Женщина не шла, а плыла, словно ее ноги вовсе не касались пола; пепельно-серебристые волосы, зачесанные назад, обрамляли высокий лоб. Стройную фигуру подчеркивало, доводя до совершенства, великолепное платье – черное с серебром, в тон наряду Генриха. Единственной драгоценностью, которой она себя украсила, был точно такой же полумесяц, красовавшийся на груди. Женщина остановилась рядом с моим мужем, и все придворные, сколько их было в зале, уставились во все глаза на это украшение.

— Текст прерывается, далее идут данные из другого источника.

-- ==== Sys2Proof/Laws/Decode.lean ====
section
/-! SUPPORT. The fields of an assembled word, and a word put together again from its fields (30_encoding.md R54, R55).
The provers cite these instead of unfolding the bit slices. -/
namespace Sys2Proof

@[simp] theorem regOfBits_regBits (x : RegIdx) : regOfBits (regBits x) = x := by
  apply Fin.ext
  simp only [regOfBits, regBits, BitVec.toNat_ofNat]
  omega

@[simp] theorem regBits_regOfBits (b : Nibble) : regBits (regOfBits b) = b := by
  simp only [regOfBits, regBits, BitVec.ofNat_toNat, BitVec.setWidth_eq]

/-! ### Slices of a concatenation, at any widths -/

theorem slice_high {a b : Nat} (g : BitVec a) (r : BitVec b) : (g ++ r).extractLsb' b a = g := by
  ext k hk
  simp [BitVec.getLsbD_append, hk]

theorem slice_low {a b : Nat} (g : BitVec a) (r : BitVec b) : (g ++ r).extractLsb' 0 b = r := by
  ext k hk
  simp [BitVec.getLsbD_append, hk]

theorem slice_within {a b : Nat} (g : BitVec a) (r : BitVec b) (start len : Nat)
    (h : start + len ≤ b) : (g ++ r).extractLsb' start len = r.extractLsb' start len := by
  ext k hk
  have : start + k < b := by omega
  simp [BitVec.getLsbD_append, this]

theorem concat_slices {a b : Nat} (w : BitVec (a + b)) :
    w.extractLsb' b a ++ w.extractLsb' 0 b = w := by
  ext k hk
  simp only [BitVec.getElem_append, BitVec.getElem_extractLsb']
  split
  · simp [BitVec.getLsbD_eq_getElem, hk]
  · have : b + (k - b) = k := by omega
    simp [this, BitVec.getLsbD_eq_getElem, hk]

theorem slice_slice {w : Nat} (v : BitVec w) (outer start len width : Nat) (h : start + len ≤ width) :
    (v.extractLsb' outer width).extractLsb' start len = v.extractLsb' (outer + start) len := by
  ext k hk
  have : start + k < width := by omega
  simp [this, Nat.add_assoc]

/-! ### Fields of an assembled word -/

section fields
variable (f : Nibble) (nnn : Addr12) (x y : RegIdx) (nn : Byte) (n : Nibble)

theorem slice_of_wordNNN (start len : Nat) (h : start + len ≤ 12) :
    (wordNNN f nnn).extractLsb' start len = nnn.extractLsb' start len :=
  slice_within f nnn start len h

@[simp] theorem familyField_wordNNN : familyField (wordNNN f nnn) = f := slice_high f nnn
@[simp] theorem nnnField_wordNNN : nnnField (wordNNN f nnn) = nnn := slice_low f nnn

@[simp] theorem familyField_wordXNN : familyField (wordXNN f x nn) = f := slice_high f _

@[simp] theorem nnField_wordXNN : nnField (wordXNN f x nn) = nn :=
  (slice_of_wordNNN f _ 0 8 (by omega)).trans (slice_low (regBits x) nn)

@[simp] theorem xField_wordXNN : xField (wordXNN f x nn) = x :=
  (congrArg regOfBits ((slice_of_wordNNN f _ 8 4 (by omega)).trans (slice_high (regBits x) nn))).trans
    (regOfBits_regBits x)

@[simp] theorem familyField_wordXYN : familyField (wordXYN f x y n) = f := slice_high f _

@[simp] theorem xField_wordXYN : xField (wordXYN f x y n) = x := xField_wordXNN f x _

theorem nnField_wordXYN : nnField (wordXYN f x y n) = (regBits y ++ n : Byte) := nnField_wordXNN f x _

@[simp] theorem yField_wordXYN : yField (wordXYN f x y n) = y := by
  have h := slice_slice (wordXYN f x y n) 0 4 4 8 (by omega)
  have e : (wordXYN f x y n).extractLsb' 0 8 = (regBits y ++ n : Byte) := nnField_wordXYN f x y n
  rw [e] at h
  exact (congrArg regOfBits (h.symm.trans (slice_high (regBits y) n))).trans (regOfBits_regBits y)

@[simp] theorem nField_wordXYN : nField (wordXYN f x y n) = n := by
  have h := slice_slice (wordXYN f x y n) 0 0 4 8 (by omega)
  have e : (wordXYN f x y n).extractLsb' 0 8 = (regBits y ++ n : Byte) := nnField_wordXYN f x y n
  rw [e] at h
  exact h.symm.trans (slice_low (regBits y) n)

end fields

/-! ### An assembled word as a number -/

theorem wordNNN_toNat (f : Nibble) (nnn : Addr12) : (wordNNN f nnn).toNat = f.toNat * 4096 + nnn.toNat := by
  have h : f.toNat <<< 12 + nnn.toNat = f.toNat <<< 12 ||| nnn.toNat :=
    Nat.shiftLeft_add_eq_or_of_lt nnn.isLt f.toNat
  rw [wordNNN, BitVec.toNat_append, ← h, Nat.shiftLeft_eq]

theorem wordXNN_toNat (f : Nibble) (x : RegIdx) (nn : Byte) :
    (wordXNN f x nn).toNat = f.toNat * 4096 + (x.val * 256 + nn.toNat) := by
  have h : (regBits x).toNat <<< 8 + nn.toNat = (regBits x).toNat <<< 8 ||| nn.toNat :=
    Nat.shiftLeft_add_eq_or_of_lt nn.isLt _
  have e : (regBits x ++ nn : Addr12).toNat = x.val * 256 + nn.toNat := by
    refine (BitVec.toNat_append _ _).trans ?_
    rw [← h, Nat.shiftLeft_eq]
    simp [regBits]
  have hn := wordNNN_toNat f (regBits x ++ nn : Addr12)
  rw [e] at hn
  exact hn

/-! ### A word from its fields -/

section reassembly
variable (w : Word)

theorem wordNNN_fields : wordNNN (familyField w) (nnnField w) = w := concat_slices (a := 4) (b := 12) w

theorem nnn_of_x_nn : (regBits (xField w) ++ nnField w : Addr12) = nnnField w := by
  have h := concat_slices (a := 4) (b := 8) (nnnField w)
  have e1 : (nnnField w).extractLsb' 8 4 = w.extractLsb' 8 4 := slice_slice w 0 8 4 12 (by omega)
  have e2 : (nnnField w).extractLsb' 0 8 = nnField w := slice_slice w 0 0 8 12 (by omega)
  rw [e1, e2] at h
  simpa only [xField, regBits_regOfBits] using h

theorem nn_of_y_n : (regBits (yField w) ++ nField w : Byte) = nnField w := by
  have h := concat_slices (a := 4) (b := 4) (nnField w)
  have e1 : (nnField w).extractLsb' 4 4 = w.extractLsb' 4 4 := slice_slice w 0 4 4 8 (by omega)
  have e2 : (nnField w).extractLsb' 0 4 = nField w := slice_slice w 0 0 4 8 (by omega)
  rw [e1, e2] at h
  simpa only [yField, regBits_regOfBits] using h

theorem wordXNN_fields : wordXNN (familyField w) (xField w) (nnField w) = w := by
  rw [wordXNN, nnn_of_x_nn]
  exact wordNNN_fields w

theorem wordXYN_fields : wordXYN (familyField w) (xField w) (yField w) (nField w) = w := by
  rw [wordXYN, nn_of_y_n]
  exact wordXNN_fields w

end reassembly

/-- The two bytes of a word, high byte first, give it back (20_memory.md R41). -/
@[simp] theorem wordOfBytes_bytes (w : Word) :
    wordOfBytes (w.extractLsb' 8 8) (w.extractLsb' 0 8) = w := concat_slices (a := 8) (b := 8) w

/-- A fetched word as a number: `(high << 8) | low` (20_memory.md R41). -/
theorem wordOfBytes_toNat (hi lo : Byte) : (wordOfBytes hi lo).toNat = hi.toNat * 256 + lo.toNat := by
  have h : hi.toNat <<< 8 + lo.toNat = hi.toNat <<< 8 ||| lo.toNat :=
    Nat.shiftLeft_add_eq_or_of_lt lo.isLt hi.toNat
  rw [wordOfBytes, BitVec.toNat_append, ← h, Nat.shiftLeft_eq]

end Sys2Proof
end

В ужасе я глядела на нее и не могла отвести глаз. Она была словно ожившая мраморная статуя – зрелая женщина в зените своих чар, превосходно знающая, какое впечатление производит на окружающих. Я воображала себе пухленькую любвеобильную гувернантку, распутницу с напомаженными губами и крашеными волосами. Словно услышав мои мысли, она подняла на меня взгляд и улыбнулась. Я не видела прежде подобной улыбки – насмешливая и торжествующая, она разом обнажила тот мрачный уголок моей души, в котором властвовали страх и ревность.

Подхватив юбки, я опрометью ринулась вон из зала и бурей ворвалась в свои покои, всполошив фрейлин, которые повскакали со стульев.

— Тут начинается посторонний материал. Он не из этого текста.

-- ==== Sys2Proof/Laws/State.lean ====
section
/-! SUPPORT. What each named update of the state does to each field: one lemma a field and update, so that no later
proof unfolds a record update. -/
namespace Sys2Proof.Machine

variable (s : State)

/-! ### `setReg` -/

@[simp] theorem State.setReg_v (r : RegIdx) (b : Byte) : (s.setReg r b).v = s.v.set r.val b := rfl
@[simp] theorem State.setReg_i (r : RegIdx) (b : Byte) : (s.setReg r b).i = s.i := rfl
@[simp] theorem State.setReg_pc (r : RegIdx) (b : Byte) : (s.setReg r b).pc = s.pc := rfl
@[simp] theorem State.setReg_stack (r : RegIdx) (b : Byte) : (s.setReg r b).stack = s.stack := rfl
@[simp] theorem State.setReg_dt (r : RegIdx) (b : Byte) : (s.setReg r b).dt = s.dt := rfl
@[simp] theorem State.setReg_st (r : RegIdx) (b : Byte) : (s.setReg r b).st = s.st := rfl
@[simp] theorem State.setReg_mem (r : RegIdx) (b : Byte) : (s.setReg r b).mem = s.mem := rfl
@[simp] theorem State.setReg_screen (r : RegIdx) (b : Byte) : (s.setReg r b).screen = s.screen := rfl
@[simp] theorem State.setReg_events (r : RegIdx) (b : Byte) : (s.setReg r b).events = s.events := rfl
@[simp] theorem State.setReg_status (r : RegIdx) (b : Byte) : (s.setReg r b).status = s.status := rfl
@[simp] theorem State.setReg_params (r : RegIdx) (b : Byte) : (s.setReg r b).params = s.params := rfl
@[simp] theorem State.setReg_rndCount (r : RegIdx) (b : Byte) : (s.setReg r b).rndCount = s.rndCount := rfl
@[simp] theorem State.setReg_boundary (r : RegIdx) (b : Byte) : (s.setReg r b).boundary = s.boundary := rfl
@[simp] theorem State.setReg_loading (r : RegIdx) (b : Byte) : (s.setReg r b).loading = s.loading := rfl

/-! ### `setI` -/

@[simp] theorem State.setI_v (a : Word) : (s.setI a).v = s.v := rfl
@[simp] theorem State.setI_i (a : Word) : (s.setI a).i = a := rfl
@[simp] theorem State.setI_pc (a : Word) : (s.setI a).pc = s.pc := rfl
@[simp] theorem State.setI_stack (a : Word) : (s.setI a).stack = s.stack := rfl
@[simp] theorem State.setI_dt (a : Word) : (s.setI a).dt = s.dt := rfl
@[simp] theorem State.setI_st (a : Word) : (s.setI a).st = s.st := rfl
@[simp] theorem State.setI_mem (a : Word) : (s.setI a).mem = s.mem := rfl
@[simp] theorem State.setI_screen (a : Word) : (s.setI a).screen = s.screen := rfl
@[simp] theorem State.setI_events (a : Word) : (s.setI a).events = s.events := rfl
@[simp] theorem State.setI_status (a : Word) : (s.setI a).status = s.status := rfl
@[simp] theorem State.setI_params (a : Word) : (s.setI a).params = s.params := rfl
@[simp] theorem State.setI_rndCount (a : Word) : (s.setI a).rndCount = s.rndCount := rfl
@[simp] theorem State.setI_boundary (a : Word) : (s.setI a).boundary = s.boundary := rfl
@[simp] theorem State.setI_loading (a : Word) : (s.setI a).loading = s.loading := rfl

/-! ### `setPc` -/

@[simp] theorem State.setPc_v (a : Word) : (s.setPc a).v = s.v := rfl
@[simp] theorem State.setPc_i (a : Word) : (s.setPc a).i = s.i := rfl
@[simp] theorem State.setPc_pc (a : Word) : (s.setPc a).pc = a := rfl
@[simp] theorem State.setPc_stack (a : Word) : (s.setPc a).stack = s.stack := rfl
@[simp] theorem State.setPc_dt (a : Word) : (s.setPc a).dt = s.dt := rfl
@[simp] theorem State.setPc_st (a : Word) : (s.setPc a).st = s.st := rfl
@[simp] theorem State.setPc_mem (a : Word) : (s.setPc a).mem = s.mem := rfl
@[simp] theorem State.setPc_screen (a : Word) : (s.setPc a).screen = s.screen := rfl
@[simp] theorem State.setPc_events (a : Word) : (s.setPc a).events = s.events := rfl
@[simp] theorem State.setPc_status (a : Word) : (s.setPc a).status = s.status := rfl
@[simp] theorem State.setPc_params (a : Word) : (s.setPc a).params = s.params := rfl
@[simp] theorem State.setPc_rndCount (a : Word) : (s.setPc a).rndCount = s.rndCount := rfl
@[simp] theorem State.setPc_boundary (a : Word) : (s.setPc a).boundary = s.boundary := rfl
@[simp] theorem State.setPc_loading (a : Word) : (s.setPc a).loading = s.loading := rfl

/-! ### `setDT` -/

@[simp] theorem State.setDT_v (b : Byte) : (s.setDT b).v = s.v := rfl
@[simp] theorem State.setDT_i (b : Byte) : (s.setDT b).i = s.i := rfl
@[simp] theorem State.setDT_pc (b : Byte) : (s.setDT b).pc = s.pc := rfl
@[simp] theorem State.setDT_stack (b : Byte) : (s.setDT b).stack = s.stack := rfl
@[simp] theorem State.setDT_dt (b : Byte) : (s.setDT b).dt = b := rfl
@[simp] theorem State.setDT_st (b : Byte) : (s.setDT b).st = s.st := rfl
@[simp] theorem State.setDT_mem (b : Byte) : (s.setDT b).mem = s.mem := rfl
@[simp] theorem State.setDT_screen (b : Byte) : (s.setDT b).screen = s.screen := rfl
@[simp] theorem State.setDT_events (b : Byte) : (s.setDT b).events = s.events := rfl
@[simp] theorem State.setDT_status (b : Byte) : (s.setDT b).status = s.status := rfl
@[simp] theorem State.setDT_params (b : Byte) : (s.setDT b).params = s.params := rfl
@[simp] theorem State.setDT_rndCount (b : Byte) : (s.setDT b).rndCount = s.rndCount := rfl
@[simp] theorem State.setDT_boundary (b : Byte) : (s.setDT b).boundary = s.boundary := rfl
@[simp] theorem State.setDT_loading (b : Byte) : (s.setDT b).loading = s.loading := rfl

– Госпожа моя, что случилось? – Лукреция бросилась ко мне. – Ты словно увидела призрака!

– Та… та женщина… Диана де Пуатье… Она там, в зале!

Когда я произнесла это имя, мне почудилось, что его вкус навеки останется на моих губах.

– Dio Mio[9], она вовсе не стара! И не уродлива!

Я оперлась на туалетный столик и увидела свои длинные, унизанные кольцами пальцы с накрашенными ногтями. Подняла взгляд – из блестящей глади зеркала на меня смотрело чужое лицо: щекастое лицо итальянки, на французский манер разрисованное румянами и помадой. Лицо женщины, живущей при дворе с молчаливого попустительства короля.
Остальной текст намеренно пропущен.